==== Source records
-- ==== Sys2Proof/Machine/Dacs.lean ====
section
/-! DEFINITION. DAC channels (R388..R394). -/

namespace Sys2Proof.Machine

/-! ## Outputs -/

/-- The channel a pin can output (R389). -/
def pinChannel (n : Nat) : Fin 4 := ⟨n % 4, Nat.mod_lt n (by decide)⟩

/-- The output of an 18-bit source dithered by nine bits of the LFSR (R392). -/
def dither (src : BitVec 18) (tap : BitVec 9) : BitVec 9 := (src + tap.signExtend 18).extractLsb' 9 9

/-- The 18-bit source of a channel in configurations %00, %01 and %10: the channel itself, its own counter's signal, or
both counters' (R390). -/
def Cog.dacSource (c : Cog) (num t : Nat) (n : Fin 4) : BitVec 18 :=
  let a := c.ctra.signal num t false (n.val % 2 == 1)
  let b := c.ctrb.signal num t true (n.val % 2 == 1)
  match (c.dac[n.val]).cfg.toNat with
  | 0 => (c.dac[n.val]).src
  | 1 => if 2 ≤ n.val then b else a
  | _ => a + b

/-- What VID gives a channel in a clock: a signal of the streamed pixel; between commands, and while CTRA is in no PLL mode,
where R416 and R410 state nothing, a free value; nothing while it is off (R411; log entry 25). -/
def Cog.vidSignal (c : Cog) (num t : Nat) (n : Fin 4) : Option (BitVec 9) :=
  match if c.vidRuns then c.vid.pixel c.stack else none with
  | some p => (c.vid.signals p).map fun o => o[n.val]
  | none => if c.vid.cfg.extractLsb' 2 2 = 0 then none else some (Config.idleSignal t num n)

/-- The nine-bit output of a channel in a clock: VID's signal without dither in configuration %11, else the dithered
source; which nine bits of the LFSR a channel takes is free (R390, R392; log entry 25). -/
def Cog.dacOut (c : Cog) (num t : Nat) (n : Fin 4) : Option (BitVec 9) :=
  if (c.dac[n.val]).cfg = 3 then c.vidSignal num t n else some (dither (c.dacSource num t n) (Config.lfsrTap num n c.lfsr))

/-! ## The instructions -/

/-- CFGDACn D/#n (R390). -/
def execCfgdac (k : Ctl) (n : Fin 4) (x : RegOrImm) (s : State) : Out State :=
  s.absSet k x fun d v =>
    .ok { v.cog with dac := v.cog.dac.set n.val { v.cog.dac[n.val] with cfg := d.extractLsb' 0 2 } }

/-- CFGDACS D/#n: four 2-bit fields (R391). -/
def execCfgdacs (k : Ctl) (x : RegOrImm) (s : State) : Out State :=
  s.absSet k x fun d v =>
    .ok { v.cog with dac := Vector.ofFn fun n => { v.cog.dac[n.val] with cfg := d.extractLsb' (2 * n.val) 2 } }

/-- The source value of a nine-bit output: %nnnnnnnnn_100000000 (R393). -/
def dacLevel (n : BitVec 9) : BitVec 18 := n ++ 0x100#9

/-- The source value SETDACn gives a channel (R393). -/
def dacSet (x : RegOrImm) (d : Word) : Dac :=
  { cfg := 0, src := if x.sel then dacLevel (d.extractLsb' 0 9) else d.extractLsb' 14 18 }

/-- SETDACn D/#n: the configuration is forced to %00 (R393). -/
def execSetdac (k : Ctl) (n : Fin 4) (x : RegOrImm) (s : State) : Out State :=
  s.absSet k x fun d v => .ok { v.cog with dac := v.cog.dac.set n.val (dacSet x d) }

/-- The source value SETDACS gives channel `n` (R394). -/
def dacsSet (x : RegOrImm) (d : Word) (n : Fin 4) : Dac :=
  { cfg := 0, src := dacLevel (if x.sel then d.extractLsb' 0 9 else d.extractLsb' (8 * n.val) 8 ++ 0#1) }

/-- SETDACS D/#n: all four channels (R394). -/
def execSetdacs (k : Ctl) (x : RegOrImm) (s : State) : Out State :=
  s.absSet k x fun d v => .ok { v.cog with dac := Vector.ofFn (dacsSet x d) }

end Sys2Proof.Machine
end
========
-- Work instructions --
Everything from the line containing "where R416 and" through the line containing "def Cog.dacOut (c" in the material above should be retyped exactly, both ends included, and nothing more.

-- Finished exercise --
where R416 and R410 state nothing, a free value; nothing while it is off (R411; log entry 25). -/
def Cog.vidSignal (c : Cog) (num t : Nat) (n : Fin 4) : Option (BitVec 9) :=
  match if c.vidRuns then c.vid.pixel c.stack else none with
  | some p => (c.vid.signals p).map fun o => o[n.val]
  | none => if c.vid.cfg.extractLsb' 2 2 = 0 then none else some (Config.idleSignal t num n)

/-- The nine-bit output of a channel in a clock: VID's signal without dither in configuration %11, else the dithered
source; which nine bits of the LFSR a channel takes is free (R390, R392; log entry 25). -/
def Cog.dacOut (c : Cog) (num t : Nat) (n : Fin 4) : Option (BitVec 9) :=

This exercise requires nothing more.